Now, nobody wants to be the guy who lets the next Mohammed Atta sail through security, so maybe each of these tsa episodes can be chalked up to overzealousness or even proper zealousness. But the real question remains unanswered: Why was a bogus report—based on false alarms as old as 10 months—delivered by “a government source” to nbc and cnn for broadcast on the evening of July 24?

In answering that question, it is helpful to remember the administration’s history of conveniently timing the release of sensational terror threats. Think back to June 2002: As fbi whistleblower Coleen Rowley was set to testify before the Senate on pre-9/11 intelligence failures, John Ashcroft suddenly rigged up a satellite feed from Moscow to announce the arrest of Jose Padilla, which had actually occurred a month earlier. Ashcroft’s stunt successfully preempted Rowley’s testimony on many networks. Even today, it’s not uncommon for a terror threat to pop up just as the administration faces a political or pr challenge. (See “Wag the dhs,” below.)

Wag the DHS

incident, date

what they announced


Blue Alert #1

Al Qaeda “moving forward” with plans for large-scale U.S. attacks.

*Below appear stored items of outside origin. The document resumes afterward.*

/-- V19: the whole of V24's block. -/
theorem test_encblock :
    dump 0 (run (.encblock 0) [] ((State.reset.holdKey keyV1).fillSchedule.writeM 0
      (fromRm (bytes 16 0x544f4e20776e69546f656e772020656f) 4 4))) = bytes 16 0x2957401ac3142202502099d75ff6b33a := by
  decide +kernel

/-- V24: one block, in wire order. -/
theorem test_encrypt :
    answer .encrypt (bytes 16 0x54776f204f6e65204e696e652054776f) (State.reset.holdKey keyV1).fillSchedule =
      some (0, bytes 16 0x29c3505f571420f6402299b31a02d73a) := by decide +kernel

/-- V25, V26: the empty message, and the order of the checks. -/
theorem test_encrypt_checks :
    answer .encrypt [] (keyed 16 true true) = some (0, []) ∧ answer .encrypt [0] State.reset = some (2, []) ∧
    answer .encrypt [] State.reset = some (6, []) := by decide +kernel

/-! ### Steps -/

/-- R75: an illegal word is answered with code 5, whatever its payload. -/
theorem test_step_illegal : after (step (presented 0x04000000 [1, 2])) = some (State.reset.raised .illegalCommand) := by
  decide +kernel

/-- R241: a reset abandons the command and the core gives no reply. -/
theorem test_step_reset :
    after (step { loaded 0 matA with host := [.commandCutByReset 0x10000000 []] }) = some State.reset := by decide +kernel

/-! ### Matrix functions of other shapes (V18) -/

theorem test_matmul_two_by_three :
    flat (matMul (fromRm (bytes 6 0x010203040506) 2 3) (transposed (fromRm (bytes 6 0x010203040506) 2 3)) (mulFnOp .int) (addFnOp .int)) =
      [0x0e, 0x20, 0x20, 0x4d] ∧
    flat (matMul (fromRm (bytes 6 0x010203040506) 2 3) (transposed (fromRm (bytes 6 0x010203040506) 2 3)) (mulFnOp .gf) (addFnOp .gf)) =
      [0x00, 0x04, 0x04, 0x15] := by decide +kernel

/-! ### Witnesses: the hypotheses of the statements are met

The payload of the reset state is empty and it meets `s.payload = []`; a theorem per statement says what else its clauses
assume. -/

/-- DecodeOfEncode and FetchedWordIsRunByTheNextStep: well-formed commands at the top of their fields. -/
theorem witness_wellformed : (Instr.round 3 65535).WellFormed ∧ (Instr.mmul 3 3 3 .int).WellFormed := by decide

/-- EncodeOfDecode. -/
theorem witness_EncodeOfDecode : decode 0x3300FFFF = .ok (.rkread 65535) := by decide

/-- WordSpellsARowExactlyWhenItsMaskedBitsMatch. -/
theorem witness_WordSpellsARow :
    (∃ row ∈ opcodeTable, (0x4500FFFF : CommandWord) &&& row.mask = row.matchBits) ∧
    decode 0x4500FFFF = .ok (.addroundkey 0 65535) := by decide

/-- StepRunsTheDecodedCommand and EveryPresentedCommandIsAnswered. -/
theorem witness_StepRunsTheDecodedCommand :
    (presented 0x11400000 (bytes 16 matA)).host = [.command 0x11400000 (bytes 16 matA)] ∧
    decode 0x11400000 = .ok (.mload 1) := by decide

/-- IllegalCommandsAreRejected, clauses 1 to 4, and the first clause of ReportedErrorIsTheFirstInOrder. -/
theorem witness_IllegalCommandsAreRejected :
    (presented 0x04000000 [1]).host = [.command 0x04000000 [1]] ∧ illegal 0x04000000 = true ∧
    (∀ row ∈ opcodeTable, row.opc ≠ ((0x04000000 : CommandWord).extractLsb' 24 8).toNat) ∧
    (0x15020000 : CommandWord).extractLsb' 24 8 = 0x15 ∧ 2 ≤ ((0x15020000 : CommandWord).extractLsb' 16 2).toNat ∧
    (0x16030000 : CommandWord).extractLsb' 24 8 = 0x16 ∧ (0x16030000 : CommandWord).extractLsb' 16 2 ≠ 0 := by decide

/-- A word the decoder refuses spells no command. -/
theorem witness_illegal_word : ∀ i, decode 0x04000000 ≠ .ok i := by
  have h : decode 0x04000000 = .error .noSuchOpcode := by decide
  intro i
  rw [h]
  intro hi
  cases hi

/-- IllegalCommandsAreRejected, clause 5. -/
theorem witness_IllegalCommandsAreRejected_payload : TakesNoPayload .kclear ∧ (given [0]).payload ≠ [] :=
  ⟨trivial, by decide⟩

/-- FailuresArePrecise: a command that fails, one that succeeds, and a failing `KEYLOAD`. -/
theorem witness_FailuresArePrecise :
    (∃ t r, exec (.mload 0) (given [1]) = .next t ∧ t.response = some r ∧ r.code ≠ 0) ∧
    (∃ t r, exec (.mzero 0) (given []) = .next t ∧ t.response = some r ∧ r.code = 0) ∧
    (∃ t r, exec .keyload (given [1]) = .next t ∧ t.response = some r ∧ r.code ≠ 0) :=
  ⟨⟨_, _, rfl, rfl, by decide⟩, ⟨_, _, rfl, rfl, by decide⟩, ⟨_, _, rfl, rfl, by decide⟩⟩

/-- ReportedErrorIsTheFirstInOrder: commands with two causes report the earlier class, and one with none. -/
theorem witness_ReportedErrorIsTheFirstInOrder :
    firstError (given [0]) (.rkread 99) = some .illegalCommand ∧ firstError (given []) (.rkread 99) = some .keyNotReady ∧
    firstError (keyed 16 true true) (.rkread 11) = some .indexRange ∧ firstError (keyed 16 true true) (.rkread 10) = none ∧
    firstError (given [0]) .encrypt = some (.invalidBlockLength 1) ∧ firstError (given []) .encrypt = some .keyNotReady ∧
    firstError (given (bytes 15 0)) (.mload 0) = some (.invalidLength 15 4 4) ∧
    firstError (given (bytes 16 0)) (.mload 0) = none ∧ firstError (given (bytes 17 0)) .keyload = some (.unsupportedKeyLength 17) ∧
    firstError (given []) (.rc 0) = some .rconIndexZero ∧ firstError (given []) (.rc 1) = none ∧
    firstError (given []) (.sread 3) = none ∧ firstError (given []) (.sread 4) = some .indexRange := by decide
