-- ==== Sys2Proof/Certificates/Slice0/Obligations.lean ====
section
/-! DEFINITION. The statements for the provers, one per obligation of OBLIGATIONS.json. Each docstring
names the rule of spec/ it formalises. -/

open Sys2Proof Sys2Proof.Machine

/-! ### Decoding and encoding -/

/-- R84 against R85: the decoder by fields and the table of match and mask agree on all words, and no
word selects two rows. -/
def Obligations.DecodeSelectsRowByMatchAndMask : Prop :=
  (∀ (c : Word) (i : Instr), decode c = .ok i ↔ c &&& opcodeMask i = encode i) ∧
  ∀ (c : Word) (i j : Instr), c &&& opcodeMask i = encode i → c &&& opcodeMask j = encode j → i = j

/-- R89, R57: every command decodes back from its mnemonic's word, and from that word's byte lanes. -/
def Obligations.EncodedCommandDecodesBack : Prop :=
  ∀ (i : Instr) (rest : List Byte), i.wellFormed = true →
    decode (encode i) = .ok i ∧
    decodeBytes (lane (encode i) 0 :: lane (encode i) 1 :: lane (encode i) 2 :: lane (encode i) 3 :: rest) =
      .ok (i, rest)

/-- R85: a few words written out from the table, two of each family, and illegal neighbours. -/
def Obligations.TableWordsDecode : Prop :=
  decode 0x00000001 = .ok .compOpaque ∧ decode 0x00000021 = .ok .compAdd ∧
  decode 0x00000012 = .ok .compuBlend ∧ decode 0x00000033 = .ok .clr ∧ decode 0x00000004 = .ok .pwr ∧
  decode 0x00000031 = .error .reservedMode ∧ decode 0x0000000F = .error .reservedOp ∧
  decode 0x80000003 = .error .reservedBits

/-- R86, R181: exactly the reserved encodings are illegal, and the CMD write of an illegal word sets
STATUS bit 0 and changes nothing else. -/
def Obligations.IllegalWordsOnlySetIll : Prop :=
  (∀ c : Word, (∃ e, decode c = .error e) ↔
    (c.toNat / 64 ≠ 0 ∨ 6 ≤ c.toNat % 16 ∨
      ((c.toNat % 16 = 1 ∨ c.toNat % 16 = 2) ∧ c.toNat / 16 % 4 = 3))) ∧
  (∀ c d : Word, c.toNat / 64 = 0 → d.toNat / 64 = 0 → c.toNat % 16 = d.toNat % 16 →
    (c.toNat % 16 = 0 ∨ 3 ≤ c.toNat % 16) → decode c = decode d) ∧
  ∀ (s : State) (c : Word) (rest : List Event),
    s.pending = .access (.write s.config.base .word c) :: rest → (∃ e, decode c = .error e) →
      step s = .next { s with pending := rest, status := s.status ||| 1 }

/-- R57: lane `k` carries bits 8k+7..8k, and the four lanes are the whole word. -/
def Obligations.LanesAreLittleEndian : Prop :=
  ∀ w : Word, ofLanes (lane w 0) (lane w 1) (lane w 2) (lane w 3) = w ∧
    ∀ k, k < 4 → (lane w k).toNat = w.toNat / 2 ^ (8 * k) % 256

/-! ### Configuration, operands and geometry -/

/-- R7: a configuration with a size outside 1..32767 is refused at construction (as is, by R6, a BASE
that is no multiple of 256), and a legal one has at most 1073676289 pixels. -/
def Obligations.IllegalConfigurationIsRefused : Prop :=
  (∀ W H p l b, (W = 0 ∨ H = 0 ∨ 32767 < W ∨ 32767 < H ∨ b % 256 ≠ 0) → Config.build? W H p l b = none) ∧
  (∀ W H p l b, 1 ≤ W → W ≤ 32767 → 1 ≤ H → H ≤ 32767 → b % 256 = 0 →
    Config.build? W H p l b = some ⟨W, H, p, l, b⟩) ∧
  ∀ c : Config, c.Legal → c.pixels = c.width * c.height ∧ c.pixels ≤ 1073676289 ∧ c.pixels < 2 ^ 30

Two days after Kerry’s VP pick produces bump in polls

Blue Alert #2

Arrest of terrorist Ahmed Khalfan Ghailani, nabbed 5 days earlier.

Day after John Kerry’s convention speech

Blue Alert #3

Pending attacks on nyc banks. Threat level raised to orange.

Just after Democratic convention

Sears Tower

fbi chief tells Larry King of Black Muslim plot against tower; later calls plot merely “aspirational.”

Day that nyt reports government searching Americans’ bank records.

Holland Tunnel

Plot to blow up nyc tunnel; arrest made more than 2 months prior.

Anniversary of London bombing

Chertoff’s Gut
Summer ’07

dhs head says he has a bad feeling; cheese bomb threats leaked two weeks later.

Day that Bush dusts off Iraq-9/11 “link” to boost support for surge.

So it’s worth noting that the very afternoon that the tsa memo was leaked, President Bush had delivered a speech at the Charleston Air Force Base in South Carolina with the hope of ginning up support for the Iraq War. Chief among his new arguments was that Al Qaeda in Iraq was little more than a front for bin Laden’s Al Qaeda and, thus, withdrawal of our troops would threaten American security: “The facts are that Al Qaeda terrorists killed Americans on 9/11; they’re fighting us in Iraq and across the world, and they are plotting to kill Americans here at home again.” The White House characterized the speech as a “surge of facts,” though congressional Democrats were quick to point out that, in fact, the president had declined to provide details on the basis for his claims. Senator John Kerry said that Bush was simply “trying to scare the American people” into supporting the war.

Within hours, nbc and cnn had the internal tsa memo in hand and were reporting it—without checking any of its claims. You would think that after being fooled by tales of mobile weapons labs, yellowcake uranium, and aluminum tubes, the media would treat such tales with a bit more skepticism. This memo never should have passed the sniff test; why on earth would tsa release cheese bombers it believed to be Al Qaeda and allow them to continue on their merry way?

A single day of real reporting would have revealed holes in the initial memo and prevented widespread reports of an impending attack. It also should have raised more serious questions—still unanswered—about who authored the memo, who leaked it, and why. But the closest anyone came to a mea culpa was cnn Saturday Morning anchor T.J. Holmes, who kicked off the July 28 broadcast by saying, “You should remember all that talk earlier this week about the terrorist dry runs at airports here in the U.S. Well, just kidding!”